In Europe, a direct payment program known as the Common Agricultural Policy has kept farmers afloat for decades. The problem, according to Alan Matthews, an economist at Trinity College Dublin, is that the subsidies have discouraged older farmers from retiring and slowed the reallocation of land to younger generations. “I’m not simply saying the only problem is too many older farmers, but that’s certainly the big elephant in the room,” he said.

That could change soon as the EU reforms its subsidy policy, with a new system set to come into force in 2023 that will, in theory, complement Farm to Fork. If the measures are successful, Europe could see many more farmers like Bidane Baskaran and her brother Arkaitz. Bidane joined the family farm at age 23 — over her parents’ objections. “They have had to deprive themselves of many things to get this going,” she said, and wanted their children to have a better life.

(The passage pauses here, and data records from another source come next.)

/-- A result with a carry: Z and N of the word, C as given, V free. -/
theorem computes_carry {i : Instr} {s : State} {cnd : Cond} {dr : Reg} {b : OpB}
    {f : Word → Word → AluResult} {r : Word} {k : Bool}
    (hx : exec i s = s.finish (aluEffect f cnd dr b s)) (hc : s.condHolds cnd = true)
    (hf : f (s.readReg dr) (s.opB b) = { value := r, flags := FlagResult.of r (some k) none }) :
    computes i s cnd dr r (fun g => g.zn r ∧ g.c = k) :=
  computes_of_aluEffect false hx hc (by rw [hf])
    (fun n => by rw [hf]; exact ⟨zn_resolve_of r _ _ n, rfl⟩)

theorem lsrResult_zero {a b : Word} (h : b.toNat = 0) : lsrResult a b = .openCV a := by
  simp only [lsrResult, h, if_true]

theorem lsrResult_small {a b : Word} (h1 : 1 ≤ b.toNat) (h2 : b.toNat ≤ 31) :
    lsrResult a b = { value := BitVec.ofNat 32 (a.toNat / 2 ^ b.toNat)
                      flags := FlagResult.of (BitVec.ofNat 32 (a.toNat / 2 ^ b.toNat))
                        (some (a.getLsbD (b.toNat - 1))) none } := by
  simp only [lsrResult, if_neg (show ¬b.toNat = 0 by omega), if_pos (show b.toNat < 32 by omega),
    ushiftRight_eq_div]

theorem lsrResult_large {a b : Word} (h : 32 ≤ b.toNat) : lsrResult a b = .openCV 0#32 := by
  simp only [lsrResult, if_neg (show ¬b.toNat = 0 by omega), if_neg (show ¬b.toNat < 32 by omega)]

theorem lslResult_zero {a b : Word} (h : b.toNat = 0) : lslResult a b = .openCV a := by
  simp only [lslResult, h, if_true]

theorem lslResult_small {a b : Word} (h1 : 1 ≤ b.toNat) (h2 : b.toNat ≤ 31) :
    lslResult a b = { value := BitVec.ofNat 32 (a.toNat * 2 ^ b.toNat)
                      flags := FlagResult.of (BitVec.ofNat 32 (a.toNat * 2 ^ b.toNat))
                        (some (a.getLsbD (32 - b.toNat))) none } := by
  simp only [lslResult, if_neg (show ¬b.toNat = 0 by omega), if_pos (show b.toNat < 32 by omega),
    shiftLeft_eq_mul]

theorem lslResult_large {a b : Word} (h : 32 ≤ b.toNat) : lslResult a b = .openCV 0#32 := by
  simp only [lslResult, if_neg (show ¬b.toNat = 0 by omega), if_neg (show ¬b.toNat < 32 by omega)]

theorem asrResult_zero {a b : Word} (h : b.toNat = 0) : asrResult a b = .openCV a := by
  simp only [asrResult, h, if_true]

theorem asrResult_small {a b : Word} (h1 : 1 ≤ b.toNat) (h2 : b.toNat ≤ 31) :
    asrResult a b = { value := BitVec.ofInt 32 (a.toInt / 2 ^ b.toNat)
                      flags := FlagResult.of (BitVec.ofInt 32 (a.toInt / 2 ^ b.toNat))
                        (some (a.getLsbD (b.toNat - 1))) none } := by
  simp only [asrResult, if_neg (show ¬b.toNat = 0 by omega), if_pos (show b.toNat < 32 by omega),
    sshiftRight_eq_div]

theorem asrResult_large {a b : Word} (h : 32 ≤ b.toNat) :
    asrResult a b = .openCV (if a.getLsbD 31 then 0xFFFFFFFF#32 else 0#32) := by
  have hones : BitVec.allOnes 32 = 0xFFFFFFFF#32 := by decide
  simp only [asrResult, if_neg (show ¬b.toNat = 0 by omega), if_neg (show ¬b.toNat < 32 by omega),
    hones, BitVec.msb_eq_getLsbD_last]
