-- ==== Sys2Proof/Machine/Ops.lean ====
section
/-! DEFINITION. The shared operations over the state: writing the response latch (R46), error entry (R219), the entropy
draw (R102), and the host's moves on the port, the latch, reset and the configuration (R44, R46, R240, R242). -/
namespace Sys2Proof.Machine

/-- An error response: the status and nothing else (R45, R219). -/
def Response.error (e : Status) : Response := { status := e }

/-- The response of GEN_ID and VALIDATE_ID (R104, R105). -/
def Response.identity (v : Identity) : Response := { status := .ok, id := some v }

/-- `LAST <- some(resp)` (R46), which ends the request (R191): the port is idle again (R44). -/
def State.respond (s : State) (r : Response) : State := { s with port := none, last := some r }

/-- Error entry (R219): the latch takes the status alone, nothing else changes, and the request is over. There is no
return from error: the next request runs normally (R220). -/
def State.fail (s : State) (e : Status) : State := s.respond (Response.error e)

/-- The identity the next draw yields: free in `ValidIds` (R102; assumption 5). -/
def State.draw (s : State) : Identity := (Config.entropy s.cfg ⟨s.cfg.leastValidId⟩ s.ent).val

/-- The state with one draw consumed (R56). -/
def State.consumeDraw (s : State) : State := { s with ent := s.ent + 1 }

/-- The host presents a request (R44). The port takes one request at a time (R57), so a port with a request in progress
takes none (assumption 23, DEDUCED; what `serve` and `withFetchWord` do there is assumption 25). -/
def State.present (s : State) (r : Request) : Option State :=
  match s.port with
  | none => some { s with port := some r }
  | some _ => none

/-- The host reads the latch (R46, R245); reading changes nothing. R245 forbids the read while a request is in progress and
gives it no value. DESIGN CHOICE: with a request waiting in the port the read answers the response of the request before
it (assumption 29). -/
def State.latch (s : State) : Option Response := s.last

/-- The reset event (R240): the latch is emptied, a request in progress is abandoned without a response, `CFG` stays, and
`ENT` is left in an unspecified state (assumption 6). -/
def State.applyReset (s : State) : State :=
  { s with port := none, last := none, ent := Config.entropyAfterReset s.ent }

/-- Boot (R242): the block starts under a configuration record that passes `WF_CFG`; any other record is refused as a
whole (R229). -/
def State.boot (c : Cfg) : Host.Outcome State Fault Refusal :=
  if h : c.wf = true then .next { State.reset with cfg := ⟨c, h⟩ } else .refused .illFormedConfig

end Sys2Proof.Machine
end

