-- ==== Sys2Proof/Machine/Core.lean ====
section
/-! DEFINITION. The machine as the host sees it. -/

def Sys2Proof.core : Host.Core :=
  { State := Sys2Proof.Machine.State
    Fault := Sys2Proof.Machine.Fault
    Refusal := Sys2Proof.Machine.Refusal
    step := Sys2Proof.Machine.step
    reset := Sys2Proof.Machine.State.reset }
end

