-- ==== Sys2Proof/Machine/Transact.lean ====
section
/-! DEFINITION. The host's use of the port: one transaction (R55) and a run, which is a finite sequence of requests
(R191). -/
namespace Sys2Proof.Machine

/-- One transaction: the host presents a request on the port and the block takes one step (R44, R55, R190). The host
presents between requests only (D34); from an idle port this is `State.present` followed by `step`. DESIGN CHOICE where a
request already waits in the port, on which the spec is silent: `r` replaces it, and the waiting request is lost without
writing `LAST` (assumption 25). -/
def serve (r : Request) (s : State) : Host.Outcome State Fault Refusal := step { s with port := some r }

/-- A run: the requests in order, each to its end (R57, R191). -/
def serveAll : List Request → State → Host.Outcome State Fault Refusal
  | [], s => .next s
  | r :: rs, s =>
    match serve r s with
    | .next t => serveAll rs t
    | .fault f => .fault f
    | .refused x => .refused x

end Sys2Proof.Machine
end

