-- ==== Sys2Proof/Certificates/Slice0/Obligations.lean ====
section
/-! DEFINITION. The statements for the provers. Each names the rule of spec/ it rests on. -/

open Sys2Proof Sys2Proof.Machine

/-! ### Reset, boot and configuration -/

/-- R46, R49: right after reset no response is valid, the port is idle and `CFG` is the configured record. -/
def Obligations.ResetLeavesLatchEmptyAndPortIdle : Prop :=
  State.reset.last = none ∧ State.reset.port = none ∧ State.reset.cfg = Config.configured

/-- R240: the reset event empties the latch, abandons a request in progress without a response and keeps `CFG`; the first
request after it is answered as it would be without the reset, and leaves the same latch and `CFG`. Where another request waits in
the port of the state without the reset, `serve` replaces it: the model's choice (assumption 25). -/
def Obligations.RequestAfterResetBehavesAsAnyLaterOne : Prop :=
  ∀ (s : State) (r : Request),
    s.applyReset.last = none ∧ s.applyReset.port = none ∧ s.applyReset.cfg = s.cfg ∧
    (DrawsNothing r → ∃ t u, serve r s.applyReset = .next t ∧ serve r s = .next u ∧ t.last = u.last ∧ t.cfg = u.cfg)

/-- R229, R242: a record that fails `WF_CFG` is refused as a whole, and any other boots with an empty latch and an idle
port. -/
def Obligations.BootRefusesExactlyIllFormedConfigurations : Prop :=
  ∀ c : Cfg,
    (c.wf = false → State.boot c = .refused .illFormedConfig) ∧
    (c.wf = true → ∃ t, State.boot c = .next t ∧ t.cfg.raw = c ∧ t.last = none ∧ t.port = none)

/-- R41: `WF_CFG` holds exactly when the twelve named conditions do. The last-but-one clause, on the final space plus
`GAP`, takes both symbols as possible last pairs where there is no trailer (assumption 10, the model's reading). -/
def Obligations.WellFormedConfigurationMeetsItsTwelveConditions : Prop :=
  ∀ c : Cfg, c.wf = true ↔
    1 ≤ c.wId ∧ 0 ∈ c.reservedIds ∧
    (∃ v : Identity, v.toNat < 2 ^ min 16 c.wId ∧ v ∉ c.reservedIds) ∧
    1 ≤ c.wOp ∧
    (∀ a ∈ c.commands, ∀ b ∈ c.commands, ∀ o, c.opcodeOf a = some o → c.opcodeOf b = some o → a = b) ∧
    c.breezeIds ≠ [] ∧ 1 ≤ c.wChk ∧ c.t0 ≠ c.t1 ∧
    (∀ p ∈ c.t0 :: c.t1 :: (c.preamble ++ c.trailer), 1 ≤ p.mark ∧ 1 ≤ p.space) ∧
    1 ≤ c.repeatCount ∧
    ((∀ p ∈ c.t0 :: c.t1 :: (c.preamble ++ c.trailer), p.mark < 2 ^ c.wDur ∧ p.space < 2 ^ c.wDur) ∧
      (c.trailer = [] → c.t0.space + c.gap < 2 ^ c.wDur ∧ c.t1.space + c.gap < 2 ^ c.wDur) ∧
      (∀ l p, c.trailer = l ++ [p] → p.space + c.gap < 2 ^ c.wDur)) ∧
    1 ≤ c.carrierHz ∧ c.modulation = .ook

/-! ### The request encoding -/

/-- R77, R82: decoding the request of an instruction gives the instruction back, for every operand value. -/
def Obligations.DecodeOfEncodeIsTheInstruction : Prop := ∀ i : Instr, decode (encode i) = .ok i

/-- R77, R83: a request that decodes is the request its instruction encodes to, so no bit of it is dropped. -/
def Obligations.EncodeOfDecodeIsTheRequest : Prop :=
  ∀ (r : Request) (i : Instr), decode r = .ok i → encode i = r

/-- R215, R219: exactly the requests with one of the six causes of R215 fail to decode, and such a request leaves the latch
with the status MALFORMED_REQUEST alone, `CFG` and `ENT` as they were. -/
def Obligations.MalformedRequestsAreExactlyTheSixCauses : Prop :=
  ∀ r : Request,
    let func := (r.req.extractLsb' 28 4).toNat
    let variant := (r.req.extractLsb' 24 4).toNat
    let cause :=
      ¬(1 ≤ func ∧ func ≤ 4) ∨ (func = 4 ∧ 6 ≤ variant) ∨ r.req.extractLsb' 0 16 ≠ 0 ∨
      (func ≠ 4 ∧ r.req.extractLsb' 16 12 ≠ 0) ∨ (func = 4 ∧ (variant = 2 ∨ variant = 5) ∧ r.req.extractLsb' 16 8 ≠ 0) ∨
      (func = 1 ∧ r.idv ≠ 0)
    (cause → ∀ s : State, s.port = some r → step s = .next (s.answered { status := .malformedRequest })) ∧
    (¬cause → ∃ i, decode r = .ok i)

/-- R71 to R73, R82: words written out from the encoding decode to the request they stand for. -/
def Obligations.SampleRequestWordsDecode : Prop :=
  decode ⟨0x10000000, 0⟩ = .ok .genId ∧
  decode ⟨0x20000000, 0x000015A9⟩ = .ok (.validateId 0x15A9) ∧
  decode ⟨0x30000000, 0x000015A9⟩ = .ok (.buildPair 0x15A9) ∧
  decode ⟨0x40050000, 0x000015A9⟩ = .ok (.setSpeed 5 0x15A9) ∧
  decode ⟨0x41010000, 0x000015A9⟩ = .ok (.setDirection 1 0x15A9) ∧
  decode ⟨0x42000000, 0x000015A9⟩ = .ok (.toggleLight 0x15A9) ∧
  decode ⟨0x43010000, 0x000015A9⟩ = .ok (.dimStep 1 0x15A9) ∧
  decode ⟨0x44020000, 0x000015A9⟩ = .ok (.breezePreset 2 0x15A9) ∧
  decode ⟨0x45000000, 0x000015A9⟩ = .ok (.cmdPair 0x15A9) ∧
  decode ⟨0x00000000, 0⟩ = .error .malformedRequest ∧
  decode ⟨0x42010000, 0x000015A9⟩ = .error .malformedRequest
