-- ==== Sys2Proof/Tests/Slice0.lean ====
section
/-! SUPPORT. Tests. The expected values are the spec's own vectors (95_test_vectors.md) or are written out from its
encodings (30_encoding.md). CFG_EX, CFG_EX2 and CFG_EX3 are the spec's illustrative configurations: none of their values is
a protocol value (D35). -/
namespace Sys2Proof.Tests

open Sys2Proof Sys2Proof.Machine

/-- CFG_EX of 95_test_vectors.md section 0. -/
def cfgEx : Cfg where
  wSync := 8
  syncVal := 0xA5
  wId := 16
  reservedIds := [0x0000]
  wOp := 8
  opc := (List.finRange 10).map (fun l => (Cmd.setSpeed l, BitVec.ofNat 8 (0x10 + l.val)))
    ++ [(.setDirection .fwd, 0x20), (.setDirection .rev, 0x21), (.toggleLight, 0x30), (.dimStep .up, 0x40),
      (.dimStep .down, 0x41), (.breezePreset 0, 0x50), (.breezePreset 1, 0x51), (.breezePreset 2, 0x52), (.pair, 0x7F)]
  breezeIds := [0, 1, 2]
  wChk := 8
  chkCmd := .sum
  chkPair := .sum
  bitOrder := .msbFirst
  t0 := ⟨400, 1200⟩
  t1 := ⟨1200, 400⟩
  preamble := [⟨4800, 1600⟩]
  trailer := [⟨400, 8000⟩]
  gap := 2000
  repeatCount := 5
  carrierHz := 433000000
  modulation := .ook
  timeUnit := .microseconds
  wDur := 32
  serializer := 0

/-- CFG_EX2 of 95_test_vectors.md section 0. -/
def cfgEx2 : Cfg where
  wSync := 0
  syncVal := 0
  wId := 12
  reservedIds := [0x0000, 0x0FFF]
  wOp := 5
  opc := (List.finRange 10).map (fun l => (Cmd.setSpeed l, BitVec.ofNat 5 l.val))
    ++ [(.setDirection .fwd, 10), (.setDirection .rev, 11), (.toggleLight, 12), (.dimStep .up, 13), (.dimStep .down, 14),
      (.breezePreset 1, 15), (.breezePreset 2, 16), (.breezePreset 3, 17), (.pair, 31)]
  breezeIds := [1, 2, 3]
  wChk := 4
  chkCmd := .xor
  chkPair := .xorConst .xor 0xF
  bitOrder := .lsbFirst
  t0 := ⟨300, 900⟩
  t1 := ⟨900, 600⟩
  preamble := []
  trailer := []
  gap := 9000
  repeatCount := 3
  carrierHz := 433000000
  modulation := .ook
  timeUnit := .microseconds
  wDur := 32
  serializer := 0

/-- CFG_EX3 of 95_test_vectors.md section 0: CFG_EX without an opcode for preset 2. -/
def cfgEx3 : Cfg := { cfgEx with opc := cfgEx.opc.filter fun row => row.1 != .breezePreset 2 }

theorem test_cfgEx_wf : cfgEx.wf = true := by decide
theorem test_cfgEx2_wf : cfgEx2.wf = true := by decide
theorem test_cfgEx3_wf : cfgEx3.wf = true := by decide

/-- A state under a configuration, with nothing in the port and the latch. -/
def stateOf (c : Cfg) (h : c.wf = true) : State := { cfg := ⟨c, h⟩, port := none, last := none, ent := 7 }
def sEx : State := stateOf cfgEx test_cfgEx_wf
def sEx2 : State := stateOf cfgEx2 test_cfgEx2_wf
def sEx3 : State := stateOf cfgEx3 test_cfgEx3_wf

/-! ### The checks refuse -/

theorem test_wf_id_width : ({ cfgEx with wId := 0 } : Cfg).wfIdWidth = false := by decide
theorem test_wf_reserved_zero : ({ cfgEx with reservedIds := [1] } : Cfg).wfReservedZero = false := by decide
theorem test_wf_id_space : ({ cfgEx with wId := 1, reservedIds := [0, 1] } : Cfg).wfIdSpace = false := by decide
theorem test_wf_op_width : ({ cfgEx with wOp := 0, opc := [] } : Cfg).wfOpWidth = false := by decide
theorem test_wf_opc_injective :
    ({ cfgEx with opc := [(.pair, 1), (.toggleLight, 1)] } : Cfg).wfOpcInjective = false := by decide
theorem test_wf_breeze_nonempty : ({ cfgEx with breezeIds := [] } : Cfg).wfBreezeNonempty = false := by decide
theorem test_wf_chk_width : ({ cfgEx with wChk := 0 } : Cfg).wfChkWidth = false := by decide
theorem test_wf_symbols_distinct : ({ cfgEx with t1 := ⟨400, 1200⟩ } : Cfg).wfSymbolsDistinct = false := by decide
theorem test_wf_durations_positive : ({ cfgEx with preamble := [⟨0, 5⟩] } : Cfg).wfDurationsPositive = false := by decide
theorem test_wf_repeat : ({ cfgEx with repeatCount := 0 } : Cfg).wfRepeat = false := by decide
theorem test_wf_durations_fit_pair : ({ cfgEx with wDur := 10 } : Cfg).wfDurationsFit = false := by decide
theorem test_wf_durations_fit_gap : ({ cfgEx with wDur := 13 } : Cfg).wfDurationsFit = false := by decide
theorem test_wf_carrier : ({ cfgEx with carrierHz := 0 } : Cfg).wfCarrier = false := by decide
theorem test_wf_modulation : ({ cfgEx with modulation := .other 1 } : Cfg).wfCarrier = false := by decide
/-- R229's two examples are refused as a whole. -/
theorem test_wf_refuses_equal_symbols : ({ cfgEx with t1 := ⟨400, 1200⟩ } : Cfg).wf = false := by decide

theorem test_wf_request_rsvd : (Request.mk 0x10000001 0).wfRsvd = false := by decide
theorem test_wf_request_func : (Request.mk 0x50000000 0).wfFunc = false := by decide
theorem test_wf_request_variant : (Request.mk 0x46000000 0).wfVariant = false := by decide
theorem test_wf_request_unused : (Request.mk 0x30800000 0).wfUnused = false := by decide
theorem test_wf_request_param : (Request.mk 0x45010000 0).wfParam = false := by decide
theorem test_wf_request_idv : (Request.mk 0x10000000 1).wfIdv = false := by decide

/-! ### Decoding: words written out from R71 to R73 as FUNC ++ VARIANT ++ PARAM ++ RSVD -/

theorem test_decode_genId : decode ⟨0b0001#4 ++ 0b0000#4 ++ 0b00000000#8 ++ 0#16, 0⟩ = .ok .genId := by decide
theorem test_decode_validateId :
    decode ⟨0b0010#4 ++ 0b0000#4 ++ 0b00000000#8 ++ 0#16, 0xFFFFFFFF⟩ = .ok (.validateId 0xFFFFFFFF) := by decide
theorem test_decode_buildPair :
    decode ⟨0b0011#4 ++ 0b0000#4 ++ 0b00000000#8 ++ 0#16, 0x15A9⟩ = .ok (.buildPair 0x15A9) := by decide
theorem test_decode_setSpeed :
    decode ⟨0b0100#4 ++ 0b0000#4 ++ 0b11111111#8 ++ 0#16, 0x15A9⟩ = .ok (.setSpeed 255 0x15A9) := by decide
theorem test_decode_setDirection :
    decode ⟨0b0100#4 ++ 0b0001#4 ++ 0b00000001#8 ++ 0#16, 0x15A9⟩ = .ok (.setDirection 1 0x15A9) := by decide
theorem test_decode_toggleLight :
    decode ⟨0b0100#4 ++ 0b0010#4 ++ 0b00000000#8 ++ 0#16, 0x15A9⟩ = .ok (.toggleLight 0x15A9) := by decide
theorem test_decode_dimStep :
    decode ⟨0b0100#4 ++ 0b0011#4 ++ 0b00000001#8 ++ 0#16, 0x15A9⟩ = .ok (.dimStep 1 0x15A9) := by decide
theorem test_decode_breezePreset :
    decode ⟨0b0100#4 ++ 0b0100#4 ++ 0b10000000#8 ++ 0#16, 0x15A9⟩ = .ok (.breezePreset 128 0x15A9) := by decide
theorem test_decode_cmdPair :
    decode ⟨0b0100#4 ++ 0b0101#4 ++ 0b00000000#8 ++ 0#16, 0x15A9⟩ = .ok (.cmdPair 0x15A9) := by decide
/-- V-DEC-1, 3 to 6, 8 to 15. -/
theorem test_decode_malformed :
    ([⟨0x00000000, 0⟩, ⟨0x10000000, 0x15A9⟩, ⟨0x10000001, 0⟩, ⟨0x11000000, 0⟩, ⟨0x20010000, 0x15A9⟩, ⟨0x30800000, 0x15A9⟩,
      ⟨0x46000000, 0x15A9⟩, ⟨0x4F000000, 0x15A9⟩, ⟨0x42010000, 0x15A9⟩, ⟨0x45010000, 0x15A9⟩, ⟨0x50000000, 0x15A9⟩,
      ⟨0xF0000000, 0x15A9⟩, ⟨0x40050001, 0x15A9⟩] : List Request).all
      (fun r => match decode r with | .error e => e == .malformedRequest | .ok _ => false) = true := by decide
theorem test_decodeTableWord : decodeTableWord 32 0x44020000 = some (.breezePreset 2 0) := by decide
theorem test_decodeTableWord_idv : decodeTableWord 64 0x000015A943010000 = some (.dimStep 1 0x15A9) := by decide

/-! ### The requests -/

/-- The response in the latch after an outcome. -/
def responseOf (o : Host.Outcome State Fault Refusal) : Option Response :=
  match o with
  | .next t => t.last
  | .fault _ => none
  | .refused _ => none
def cwOf (o : Host.Outcome State Fault Refusal) : Option Codeword := (responseOf o).bind Response.cw
def statusOf (o : Host.Outcome State Fault Refusal) : Option Status := (responseOf o).map Response.status
def idOf (o : Host.Outcome State Fault Refusal) : Option Identity := (responseOf o).bind Response.id
def frameOf (o : Host.Outcome State Fault Refusal) : Option (List TimingPair) :=
  ((responseOf o).bind Response.pkt).map EncodedPacket.frame
def timingsOf (o : Host.Outcome State Fault Refusal) : Option (List TimingPair) :=
  ((responseOf o).bind Response.pkt).map EncodedPacket.timings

But if Baskaran’s job is tough, it’s also rewarding. In just five years, the siblings have won awards for their Idiazabal, a traditional hard cheese. They’ve also launched new products such as gaxure, a sweet treat inspired by Norway’s famous brown cheese, made from the whey that’s left over after producing cow’s milk.

“The main way to attract younger people into farming is to give them a decent income without subsidies,” said Matthews, the economist. “All the evidence shows that ultimately subsidizing entry into farming simply increases the demand for land and rents go up.”

Farm to Fork strategy is a good first step, he said, but the real problem is the large companies. “If you want European agriculture to be more environmentally friendly, the trick is to get the big guys to change their practices.”